I'm still not sure what Sammy's coat will be. I prefer smooth or something between smooth and rough with fairly short hair, but Sammy's got some longer hair in places so difficult to tell. I don't want another Rough Collie


----------



## Muttly (Oct 1, 2014)

Oh he's a gorgeous little boy!!!


----------



## mJZ (Dec 23, 2015)

15 weeks old


----------



## Muttly (Oct 1, 2014)

Wow hasn't he changed in 3 weeks! His long legs, so cute!!


----------



## mJZ (Dec 23, 2015)

Yeah. I love comparing the photos from when he was 8 weeks old with the last one. So big difference.

And his weight almost tripled over those 7 weeks. When we got him he was skinny and underweight 2.4 kg. Now he weighs 6.6 kg!


----------



## patco (Apr 16, 2015)

It's so cute and adorable


----------



## FeelTheBern (Jan 13, 2016)

Adorable! Collies by far have the cutest puppies of all.


----------



## mJZ (Dec 23, 2015)

A bit of update.

Sammy when he was 4 months old.... I was very happy with his coat as it seemed more like smooth coat with the exception of his ears.. His ears were up as well..










5 months old.... The last month we enjoyed his both ears to be firmly up.. then he started to lose his puppy teeth and his ears got weaker too.
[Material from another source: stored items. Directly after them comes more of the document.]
/-- O36 (derived, 13, R383, R397, R398, R399, R400, R319). READ and DESCRIBE of a ring put the words in the buffer, WRITE writes them
to the object, STREAM pops cells; each completes with its count. -/
def Obligations.RingDescriptorsAct : Prop :=
  (∀ (s : State) (r : Fin 64) (v : Env) (t i sub : Nat) (d : Desc) (ds : List Desc),
    (s.ring r).state = 1 →
    (s.ring r).prog = d :: ds →
    d.op = 1 ∧ d.out = false ∧ d.bad = false →
    (d.bits 0 45 1 = 0 ∨ (s.ring r).done = []) →
    d.remote = false →
    d.bits 0 55 1 = 0 →
    (∀ e ∈ ds, e.invalid = false ∧ e.bad = false) →
    d.bits 1 48 16 = i →
    d.bits 1 40 8 = sub →
    8 * d.count ≤ d.len →
    s.gives ⟨sourceOf 3 r s.ownDevice, none⟩ i sub (d.bits 1 12 26) d.count t = true →
    ∃ u, exec (.g3Read r v t) s = .next u ∧
      u.host.dma = bufferWords (d.f 3) (s.wordsOf (sourceOf 3 r s.ownDevice) i sub (d.bits 1 12 26) d.count) ∧
      (u.ring r).prog.map (fun e => e.d) = ds.map (fun e => e.d) ∧
      (u.ring r).done = (s.ring r).done ++ [⟨d.idx, d.bits 0 0 16, 0, false, 0, d.count, d.bits 0 46 1 == 1⟩] ∧
      (∀ k < 64, k ≠ r.val → u.ring k = s.ring k) ∧
      u = { s.at t with agenda := s.agenda ++ [.g3Completion r ((s.at t).clock)], host := { s.host with rings := u.host.rings, read := 0, dma := u.host.dma } }) ∧
  (∀ (s : State) (r : Fin 64) (v : Env) (t : Nat) (d : Desc) (ds : List Desc),
    (s.ring r).state = 1 →
    (s.ring r).prog = d :: ds →
    d.op = 1 ∧ d.out = false ∧ d.bad = false →
    (d.bits 0 45 1 = 0 ∨ (s.ring r).done = []) →
    d.len < 8 * d.count →
    (∀ e ∈ ds, e.invalid = false ∧ e.bad = false) →
    ∃ u, exec (.g3Read r v t) s = .next u ∧
      (u.ring r).done = (s.ring r).done ++ [⟨d.idx, d.bits 0 0 16, 0x6A, false, 0, 0, d.bits 0 46 1 == 1⟩] ∧
      u.host.dma = [] ∧
      (∀ k < 64, k ≠ r.val → u.ring k = s.ring k) ∧
      u = { s.at t with agenda := s.agenda ++ [.g3Completion r ((s.at t).clock)], host := { s.host with rings := u.host.rings, read := 0, dma := [] } }) ∧
  (∀ (s : State) (r : Fin 64) (t i sub : Nat) (d : Desc) (ds : List Desc) (x : Obj),
    (s.ring r).state = 1 →
    (s.ring r).prog = d :: ds →
    d.op = 3 ∧ d.out = false ∧ d.bad = false →
    (d.bits 0 45 1 = 0 ∨ (s.ring r).done = []) →
    d.remote = false →
    d.bits 0 55 1 = 0 →
    (∀ e ∈ ds, e.invalid = false ∧ e.bad = false) →
    d.bits 1 48 16 = i →
    d.bits 1 40 8 = sub →
    s.carries = true →
    odFind i sub = some x →
    (s.at t).firstChecks (mkTx ⟨sourceOf 3 r s.ownDevice, none⟩ .describe i sub 0 0 [] .here) [] = (0, 0) →
    8 * (s.describeWords x i sub).length ≤ d.len →
    ∃ u, exec (.g3Describe r t) s = .next u ∧
      u.host.dma = bufferWords (d.f 3) (s.describeWords x i sub) ∧
      (u.ring r).prog.map (fun e => e.d) = ds.map (fun e => e.d) ∧
      (u.ring r).done = (s.ring r).done ++ [⟨d.idx, d.bits 0 0 16, 0, false, 0, (s.describeWords x i sub).length, d.bits 0 46 1 == 1⟩] ∧
      (∀ k < 64, k ≠ r.val → u.ring k = s.ring k) ∧
      u = { s.at t with agenda := s.agenda ++ [.g3Completion r ((s.at t).clock)], host := { s.host with rings := u.host.rings, read := 0, dma := u.host.dma } }) ∧
  (∀ (s : State) (r : Fin 64) (t i sub : Nat) (w : BitVec 64) (d : Desc) (ds : List Desc) (x : Obj),
    (s.ring r).state = 1 →
    (s.ring r).prog = d :: ds →
    d.op = 2 ∧ d.out = false ∧ d.bad = false →
    (d.bits 0 45 1 = 0 ∨ (s.ring r).done = []) →
    d.remote = false →
    d.bits 0 55 1 = 0 →
    (∀ e ∈ ds, e.invalid = false ∧ e.bad = false) →
    d.bits 1 48 16 = i →
    d.bits 1 40 8 = sub →
    odFind i sub = some x →
    x.words = 1 →
    x.hook = .none →
    x.acc ≠ .cmd →
    (x.eff = .imm ∨ x.eff = .shadow) →
    d.count = 1 →
    8 ≤ d.len →
    d.bits 1 12 26 = 0 →
    s.takes ⟨sourceOf 3 r s.ownDevice, none⟩ i sub 0 [wd w.toNat] Env.calm t = true →
    ∃ u, exec (.g3Write r [w] Env.calm t) s = .next u ∧
      u.reg i sub = wd w.toNat ∧
      u.reg 0x0400 1 = s.reg 0x0400 1 + 1 ∧
      u.alm.head.length = s.alm.head.length + 1 ∧
      (u.ring r).prog.map (fun e => e.d) = ds.map (fun e => e.d) ∧
      (u.ring r).done = (s.ring r).done ++ [⟨d.idx, d.bits 0 0 16, 0, false, 0, 1, d.bits 0 46 1 == 1⟩] ∧
      (∀ k < 64, k ≠ r.val → u.ring k = s.ring k) ∧
      u = { s.at t with regs := u.regs, alm := { s.alm with head := u.alm.head }, agenda := s.agenda ++ [.g3Completion r ((s.at t).clock)], host := { s.host with rings := u.host.rings, read := 0, dma := [] } } ∧
      SameRegs s u (odKey i sub 0 :: journalKeys)) ∧
  (∀ (s : State) (r : Fin 64) (t : Nat) (q : Fin 65536) (c : QCell) (cs : List QCell) (d : Desc) (ds : List Desc),
    (s.ring r).state = 1 →
    (s.ring r).prog = d :: ds →
    d.op = 4 ∧ d.out = false ∧ d.bad = false →
    (d.bits 0 45 1 = 0 ∨ (s.ring r).done = []) →
    d.remote = false →
    d.bits 0 55 1 = 0 →
    (∀ e ∈ ds, e.invalid = false ∧ e.bad = false) →
    s.carries = true →
    d.invalid = false →
    d.bits 1 12 26 = 1024 * q →
    d.count = 1 →
    64 ≤ d.len →
    d.cells = 0 →
    s.alm.held = [] →
    ((s.at t).firstChecks (mkTx ⟨sourceOf 3 r s.ownDevice, none⟩ .read 0x7001 0 (1024 * q) 8 [] .here) []).1 = 0 →
    (s.queue q).opens = [] →
    (s.queue q).cells = c :: cs →
    c.onChip = true →
    (parityBad c.line = false ∨ linePoison c.line = true) →
    ∃ u, exec (.g3Stream r Env.calm t) s = .next u ∧
      u.host.dma = bufferWords (d.f 3) (slotWords c.line (wd (2 ^ 39 + b2n c.first * 2 ^ 38 + b2n c.last * 2 ^ 37 + c.num % 2 ^ 32))) ∧
      (u.ring r).prog.map (fun e => e.d) = ds.map (fun e => e.d) ∧
      (u.ring r).done = (s.ring r).done ++ [⟨d.idx, d.bits 0 0 16, 0, false, 0, 1, d.bits 0 46 1 == 1⟩] ∧
      u.queue q = { s.queue q with cells := cs } ∧
      (∀ k < 65536, k ≠ q.val → u.queue k = s.queue k) ∧
      (∀ k < 64, k ≠ r.val → u.ring k = s.ring k) ∧
      u = { s.at t with queues := u.queues, agenda := s.agenda ++ [.g3Completion r ((s.at t).clock)], host := { s.host with rings := u.host.rings, read := 0, dma := u.host.dma } }) ∧
  (∀ (s : State) (r : Fin 64) (t : Nat) (q : Fin 65536) (d : Desc) (ds : List Desc),
    (s.ring r).state = 1 →
    (s.ring r).prog = d :: ds →
    d.op = 4 ∧ d.out = false ∧ d.bad = false →
    (d.bits 0 45 1 = 0 ∨ (s.ring r).done = []) →
    d.remote = false →
    d.bits 0 55 1 = 0 →
    (∀ e ∈ ds, e.invalid = false ∧ e.bad = false) →
    s.carries = true →
    d.invalid = false →
    d.bits 1 12 26 = 1024 * q →
    d.cells < d.count →
    64 * (d.cells + 1) ≤ d.len →
    s.alm.held = [] →
    ((s.at t).firstChecks (mkTx ⟨sourceOf 3 r s.ownDevice, none⟩ .read 0x7001 0 (1024 * q) (8 * min 128 (min (d.count - d.cells) (d.len / 64 - d.cells))) [] .here) []).1 = 0 →
    (s.queue q).opens = [] →
    (s.queue q).cells = [] →
    d.since + usEt (d.bits 4 32 32) ≤ (s.at t).clock →
    ∃ u, exec (.streamWaitTimeout r t) s = .next u ∧
      u.host.dma = [] ∧
      (u.ring r).prog.map (fun e => e.d) = ds.map (fun e => e.d) ∧
      (u.ring r).done = (s.ring r).done ++ [⟨d.idx, d.bits 0 0 16, 0, false, 0, d.cells, d.bits 0 46 1 == 1⟩] ∧
      (∀ k < 64, k ≠ r.val → u.ring k = s.ring k) ∧
      u = { s.at t with agenda := s.agenda ++ [.g3Completion r ((s.at t).clock)], host := { s.host with rings := u.host.rings, read := 0, dma := [] } }) ∧
  (∀ (s : State) (r : Fin 64) (e : Env) (b : List (BitVec 64)) (t : Nat) (c : Instr),
    c ∈ [.g3Read r e t, .g3Write r b e t, .g3Describe r t, .g3Stream r e t, .streamWaitTimeout r t] →
    ((s.ring r).state = 0 ∨ (s.ring r).prog = []) →
    exec c s = .next { s.at t with host := { s.host with read := 0, dma := [] } }) ∧
  (∀ (s : State) (r : Fin 64) (b : List (BitVec 64)) (e : Env) (t : Nat) (d : Desc) (ds : List Desc),
    (s.ring r).state = 1 →
    (s.ring r).prog = d :: ds →
    d.op = 2 ∧ d.out = false ∧ d.bad = false →
    (d.bits 0 45 1 = 0 ∨ (s.ring r).done = []) →
    d.len < 8 * d.count →
    (∀ e ∈ ds, e.invalid = false ∧ e.bad = false) →
    ∃ u, exec (.g3Write r b e t) s = .next u ∧
      (u.ring r).done = (s.ring r).done ++ [⟨d.idx, d.bits 0 0 16, 0x6A, false, 0, 0, d.bits 0 46 1 == 1⟩] ∧
      (∀ k < 64, k ≠ r.val → u.ring k = s.ring k) ∧
      u = { s.at t with agenda := s.agenda ++ [.g3Completion r ((s.at t).clock)], host := { s.host with rings := u.host.rings, read := 0, dma := [] } }) ∧
  (∀ (s : State) (r : Fin 64) (t : Nat) (b : List (BitVec 64)) (e : Env) (d : Desc) (ds : List Desc) (c : Instr),
    (s.ring r).state = 1 →
    (s.ring r).prog = d :: ds →
    (d.op, c) ∈ [(1, .g3Read r e t), (2, .g3Write r b e t), (3, .g3Describe r t), (4, .g3Stream r e t)] →
    d.out = false ∧ d.bad = false ∧ d.remote = true →
    (d.bits 0 45 1 = 0 ∨ (s.ring r).done = []) →
    (d.op = 3 ∨ 8 * d.count ≤ d.len) →
    64 ≤ d.len →
    (s.bootEarly = true ∨ s.ownDevice = 0xFFFFFD) →
    (∀ e ∈ ds, e.invalid = false ∧ e.bad = false) →
    ∃ u, exec c s = .next u ∧
      (u.ring r).prog.map (fun e => e.d) = ds.map (fun e => e.d) ∧
      (u.ring r).done = (s.ring r).done ++ [⟨d.idx, d.bits 0 0 16, if s.bootEarly = true then 7 else 0x65, false, 0, if d.op = 4 then d.cells else 0, d.bits 0 46 1 == 1⟩] ∧
      (∀ k < 64, k ≠ r.val → u.ring k = s.ring k) ∧
      u = { s.at t with agenda := s.agenda ++ [.g3Completion r ((s.at t).clock)], host := { s.host with rings := u.host.rings, read := 0, dma := [] } }) ∧
  (∀ (s : State) (r : Fin 64) (t : Nat) (e : Env) (d : Desc) (ds : List Desc),
    (s.ring r).state = 1 →
    (s.ring r).prog = d :: ds →
    d.op = 1 ∧ d.out = false ∧ d.bad = false ∧ d.remote = true →
    d.bits 0 55 1 = 0 →
    (d.bits 0 45 1 = 0 ∨ (s.ring r).done = []) →
    8 * d.count ≤ d.len →
    s.bootEarly = false →
    s.ownDevice ≠ 0xFFFFFD →
    (s.target (targetKey (d.bits 0 16 24) none)).out.length = 16 →
    ∃ u, exec (.g3Read r e t) s = .next u ∧
      (u.ring r).prog.map (fun e => (e.d, e.out)) = (d.d, true) :: ds.map (fun e => (e.d, e.out)) ∧
      (u.target (targetKey (d.bits 0 16 24) none)).waiting.length = (s.target (targetKey (d.bits 0 16 24) none)).waiting.length + 1 ∧
      (u.target (targetKey (d.bits 0 16 24) none)).out = (s.target (targetKey (d.bits 0 16 24) none)).out ∧
      (∀ k < 64, k ≠ r.val → u.ring k = s.ring k) ∧
      u = { s.at t with regs := u.regs, halo := { s.halo with targets := u.halo.targets }, host := { s.host with rings := u.host.rings, read := 0, dma := [] } } ∧
      SameRegs s u [odKey 0x1100 4 0])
We also noticed his coat got longer in places.










7 months old... end of his teething... past months his ears were up and down, left up right down or right up left down or both down or both up... every day is different so we don't know how it ends. His coat... OH NOES!... I don't think he's a smooth coat... He will most likely be a medium coat.


----------



## CKins (Oct 14, 2011)

Gosh he's absolutely gorgeous! Looks to have that typical Collie focus! What a lovely lad.


----------



## mJZ (Dec 23, 2015)

Sammy 11 months old. Not a puppy anymore 
He's perfect


----------



## Tillystar (Jan 30, 2013)

Wow he's beautiful


----------



## JamieArt (Sep 24, 2016)

He is awesome. I am an artist and did a pic of him for practice. Thought you might like it.


----------